Having a fitted classifier model, we then predict the labels of the previously unseen test set \(X_{test}\).

y_pred = clf.predict(X_test)

The following confusion matrix shows that the classifier performs extraordinarily well on this dataset, achieving an accuracy of almost 100% on the test set.
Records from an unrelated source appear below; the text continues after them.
-- ==== Sys2Proof/Certificates/Slice0/Obligations.lean ====
section
/-! DEFINITION. Obligations: the statements for the provers. -/

open Sys2Proof Sys2Proof.Machine

/-! ## The machine -/

/-- A step takes the command at the front of the queue and executes it on the state with the rest of the queue; with no
command waiting the part idles (the model's choice, log 2). -/
def Obligations.StepRunsFrontCommand : Prop :=
  (∀ (c : Instr) (rest : List Instr) (s : State),
    step { s with pending := c :: rest } = exec c { s with pending := rest })
  ∧ ∀ s : State, s.pending = [] → step s = .next s

/-- Every command answers a next state in every state (the model's reading, log 34), and every command leaves the
queue of commands as it is, a reset too (the model's choice, log 10). A request command whose request the Arbiter does
not hand over changes nothing (the model's choice, log 1). -/
def Obligations.EveryCommandAnswersNext : Prop :=
  (∀ (c : Instr) (s : State), ∃ t, exec c s = .next t ∧ t.pending = s.pending)
  ∧ ∀ (c : Instr) (s : State), (requestOf c).isSome = true → arbiterChoice s ≠ requestOf c → exec c s = .next s

/-- What a reset that has ended leaves in the volatile fields of every block: the tables, the queues, the counter, the
supply state, the masks and the windows (R2, R7, R40, R57, R59, R78, R104, R113, R123, R128, R137, R146, R148,
R150, R151, R154). -/
def Obligations.ResetLeavesTheManualsValues : Prop :=
  (∀ i, State.reset.slot i = Slot.vacant) ∧ State.reset.keyIndex = []
  ∧ (∀ n, State.reset.hold n = ⟨255, .free⟩) ∧ State.reset.seconds = 0
  ∧ (∀ n, State.reset.tariff n = TariffClass.undefined) ∧ State.reset.commitQueue = []
  ∧ (∀ p, State.reset.pair p = ⟨none, ⟨0, none, 0⟩⟩) ∧ (∀ n, State.reset.tariffPairs.get n = ⟨0, none, 0⟩)
  ∧ State.reset.freeList = [] ∧ State.reset.wornSet = []
  ∧ State.reset.inReset = false ∧ State.reset.phase = .starting ∧ State.reset.collectionWait = false
  ∧ State.reset.report = ⟨.powerOn, 0, 0, 0, 0, 0, 0, 0, 0, 0⟩
  ∧ State.reset.supply = .low ∧ State.reset.steadyTimer = .stopped
  ∧ State.reset.alerts = [] ∧ State.reset.lost = false
  ∧ State.reset.terminal.mask = .all ∧ State.reset.service.mask = .urgent
  ∧ (∀ p, (State.reset.port p).window = [] ∧ (State.reset.port p).responses = []
      ∧ (State.reset.port p).outcome = .none ∧ rdyLine State.reset p = false ∧ alertLine State.reset p = false)
  ∧ State.reset.lastServed = .service

/-- A frame carries its command whole: the frame of a well-formed request command passes the frame check whatever bytes
follow it, and the request it gives is the command's own, with every operand. A request outside the catalogue fits a
frame of 32 bytes (R155, R162). -/
def Obligations.RequestFrameCarriesItsCommand : Prop :=
  ∀ (c : Instr) (p : Port) (q : Request) (extra : List Byte),
    c.wellFormed = true → requestOf c = some (p, q) → q.parameters.length ≤ 28 →
    checkFrame (requestFrame q.tag q.kind q.parameters ++ extra) = some q ∧ commandOf p q = c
cm = confusion_matrix(y_test, y_pred)
plt.figure(figsize=(6, 5))
sns.heatmap(cm, annot=True, fmt="d", cmap="Blues")
plt.xlabel("Predicted")
plt.ylabel("True")
plt.title("Confusion Matrix")
plt.show()

The following code plots the time series from the test set colored by their predicted label.

Code
base_colors = {1: "#0072B2", 2: "#E69F00", 3: "#009E73", 4: "#D55E00"}

fig = go.Figure()

labels = sorted(set(y_pred))

for label in labels:
    idx = y_pred == label
    series = X_test[idx]
    n = series.shape[0]
    base_color = base_colors[label]
    legendgroup = f"Label {label}"

    # Plot each time series with low opacity
    for i in range(n):
        fig.add_trace(
            go.Scatter(
                y=series[i],
                mode="lines",
                line=dict(color=base_color),
                opacity=0.2,
                showlegend=(i == 0),  # Show legend only for the first trace of each group
                name=legendgroup,
                legendgroup=legendgroup,
            )
        )

fig.update_layout(
    title="Test set time series by label",
    xaxis_title="Time",
    yaxis_title="Value",
    legend_title="Label",
    width=900,
    height=600,
)
fig.show()

Let us also visualize the two misclassified time series:

Code
misclassified_idx = y_pred != y_test
misclassified_series = X_test[misclassified_idx]
misclassified_true = y_test[misclassified_idx]
misclassified_pred = y_pred[misclassified_idx]

fig = go.Figure()

for i in range(len(misclassified_series)):
    true_label = misclassified_true[i]
    pred_label = misclassified_pred[i]
    fig.add_trace(
        go.Scatter(
            y=misclassified_series[i],
            mode="lines",
            line=dict(color=base_colors[true_label]),
            name=f"True: {true_label}, Pred: {pred_label}",
            opacity=0.7,
        )
    )

fig.update_layout(
    title="Misclassified Test Set Time Series",
    xaxis_title="Time",
    yaxis_title="Value",
    legend_title="True/Predicted Label",
    width=900,
    height=600,
)
fig.show()

# Print the indices of misclassified test samples
print("Indices of misclassified test samples:")
print(np.where(misclassified_idx)[0])
Indices of misclassified test samples:
[52 75]

The two misclassified time series actually belong to class 2 but were predicted class 1.

Exercise 13.1 (Discussing results)  

Why might these two time series have been misclassified?